■ **REQUIRED WORK**: Using the data below, gather each line that includes the word "index".

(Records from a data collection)
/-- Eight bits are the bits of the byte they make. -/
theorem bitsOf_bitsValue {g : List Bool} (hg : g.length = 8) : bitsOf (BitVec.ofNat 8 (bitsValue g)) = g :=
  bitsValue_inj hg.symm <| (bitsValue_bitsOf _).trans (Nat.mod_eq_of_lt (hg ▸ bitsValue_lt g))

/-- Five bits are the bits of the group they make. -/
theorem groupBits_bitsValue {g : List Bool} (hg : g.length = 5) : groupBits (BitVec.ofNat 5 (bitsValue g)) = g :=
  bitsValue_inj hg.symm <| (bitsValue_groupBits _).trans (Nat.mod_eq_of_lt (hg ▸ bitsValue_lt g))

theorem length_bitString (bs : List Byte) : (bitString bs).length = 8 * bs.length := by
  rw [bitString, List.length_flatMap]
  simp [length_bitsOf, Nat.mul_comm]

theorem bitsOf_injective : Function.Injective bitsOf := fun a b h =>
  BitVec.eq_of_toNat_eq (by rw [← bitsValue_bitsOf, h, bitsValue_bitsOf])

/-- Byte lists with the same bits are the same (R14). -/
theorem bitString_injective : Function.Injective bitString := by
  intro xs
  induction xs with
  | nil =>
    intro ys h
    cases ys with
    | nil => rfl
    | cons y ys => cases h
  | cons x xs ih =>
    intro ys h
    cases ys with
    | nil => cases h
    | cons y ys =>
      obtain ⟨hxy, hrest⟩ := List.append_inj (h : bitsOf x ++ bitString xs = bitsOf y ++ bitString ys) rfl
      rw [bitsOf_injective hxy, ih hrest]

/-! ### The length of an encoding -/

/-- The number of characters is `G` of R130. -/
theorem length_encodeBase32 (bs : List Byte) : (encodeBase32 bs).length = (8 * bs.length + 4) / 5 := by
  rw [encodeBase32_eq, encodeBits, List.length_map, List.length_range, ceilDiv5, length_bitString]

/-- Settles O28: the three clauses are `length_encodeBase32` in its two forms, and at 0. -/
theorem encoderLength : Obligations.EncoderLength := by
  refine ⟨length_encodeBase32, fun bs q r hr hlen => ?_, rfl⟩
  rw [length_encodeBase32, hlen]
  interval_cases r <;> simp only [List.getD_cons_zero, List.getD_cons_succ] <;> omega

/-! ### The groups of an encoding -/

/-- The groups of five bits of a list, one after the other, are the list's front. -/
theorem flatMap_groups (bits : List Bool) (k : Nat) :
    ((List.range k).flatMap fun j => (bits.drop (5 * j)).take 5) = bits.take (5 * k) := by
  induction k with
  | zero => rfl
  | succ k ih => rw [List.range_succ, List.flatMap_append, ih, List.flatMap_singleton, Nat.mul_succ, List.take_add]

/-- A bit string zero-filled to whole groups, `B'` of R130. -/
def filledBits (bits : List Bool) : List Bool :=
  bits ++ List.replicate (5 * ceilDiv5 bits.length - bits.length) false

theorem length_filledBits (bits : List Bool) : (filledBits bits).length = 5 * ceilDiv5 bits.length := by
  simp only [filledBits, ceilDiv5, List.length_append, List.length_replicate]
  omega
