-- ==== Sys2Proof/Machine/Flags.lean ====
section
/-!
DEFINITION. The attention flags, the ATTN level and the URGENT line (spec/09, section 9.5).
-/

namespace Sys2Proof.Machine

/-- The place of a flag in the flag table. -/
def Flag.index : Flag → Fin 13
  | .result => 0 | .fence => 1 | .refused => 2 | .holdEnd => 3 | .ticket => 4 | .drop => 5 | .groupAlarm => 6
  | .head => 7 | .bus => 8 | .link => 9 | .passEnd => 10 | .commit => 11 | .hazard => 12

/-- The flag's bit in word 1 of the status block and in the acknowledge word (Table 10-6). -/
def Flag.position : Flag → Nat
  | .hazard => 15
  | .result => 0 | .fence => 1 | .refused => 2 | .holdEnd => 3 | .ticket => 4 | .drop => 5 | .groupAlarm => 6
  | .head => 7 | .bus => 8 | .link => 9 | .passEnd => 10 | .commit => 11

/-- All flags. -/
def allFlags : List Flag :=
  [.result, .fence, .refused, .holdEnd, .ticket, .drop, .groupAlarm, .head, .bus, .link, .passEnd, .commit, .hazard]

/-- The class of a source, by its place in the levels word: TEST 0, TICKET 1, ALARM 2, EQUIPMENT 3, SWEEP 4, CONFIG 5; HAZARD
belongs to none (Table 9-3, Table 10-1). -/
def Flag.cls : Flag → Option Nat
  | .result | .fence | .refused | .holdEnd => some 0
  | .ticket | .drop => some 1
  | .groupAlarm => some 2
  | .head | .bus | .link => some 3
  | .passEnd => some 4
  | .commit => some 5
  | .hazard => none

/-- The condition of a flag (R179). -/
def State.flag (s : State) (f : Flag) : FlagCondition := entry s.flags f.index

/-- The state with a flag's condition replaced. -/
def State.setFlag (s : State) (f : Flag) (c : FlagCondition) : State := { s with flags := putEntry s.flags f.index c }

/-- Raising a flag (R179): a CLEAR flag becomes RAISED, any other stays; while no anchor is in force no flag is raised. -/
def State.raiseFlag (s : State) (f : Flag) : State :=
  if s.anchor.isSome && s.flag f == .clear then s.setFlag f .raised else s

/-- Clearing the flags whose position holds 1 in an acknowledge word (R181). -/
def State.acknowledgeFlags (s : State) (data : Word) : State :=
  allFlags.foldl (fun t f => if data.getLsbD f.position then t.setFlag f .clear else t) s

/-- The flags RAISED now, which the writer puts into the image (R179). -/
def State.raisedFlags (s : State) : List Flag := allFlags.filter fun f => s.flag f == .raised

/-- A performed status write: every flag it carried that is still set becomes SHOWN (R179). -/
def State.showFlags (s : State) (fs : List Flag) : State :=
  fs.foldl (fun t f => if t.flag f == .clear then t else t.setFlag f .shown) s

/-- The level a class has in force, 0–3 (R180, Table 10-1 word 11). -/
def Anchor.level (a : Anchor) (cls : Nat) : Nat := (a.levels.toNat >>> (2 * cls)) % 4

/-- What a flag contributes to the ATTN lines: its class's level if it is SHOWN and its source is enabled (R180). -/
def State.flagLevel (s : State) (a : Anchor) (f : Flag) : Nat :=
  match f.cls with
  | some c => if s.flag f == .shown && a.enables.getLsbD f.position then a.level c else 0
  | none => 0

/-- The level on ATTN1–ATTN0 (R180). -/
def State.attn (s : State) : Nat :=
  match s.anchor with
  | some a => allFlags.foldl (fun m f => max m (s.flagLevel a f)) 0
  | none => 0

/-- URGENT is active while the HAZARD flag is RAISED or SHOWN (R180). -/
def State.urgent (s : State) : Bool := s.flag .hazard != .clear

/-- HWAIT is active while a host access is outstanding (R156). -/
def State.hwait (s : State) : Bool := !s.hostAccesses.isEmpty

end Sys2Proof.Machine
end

■ **TASK SOLUTION**:
def Flag.index : Flag → Fin 13
def State.flag (s : State) (f : Flag) : FlagCondition := entry s.flags f.index
def State.setFlag (s : State) (f : Flag) (c : FlagCondition) : State := { s with flags := putEntry s.flags f.index c }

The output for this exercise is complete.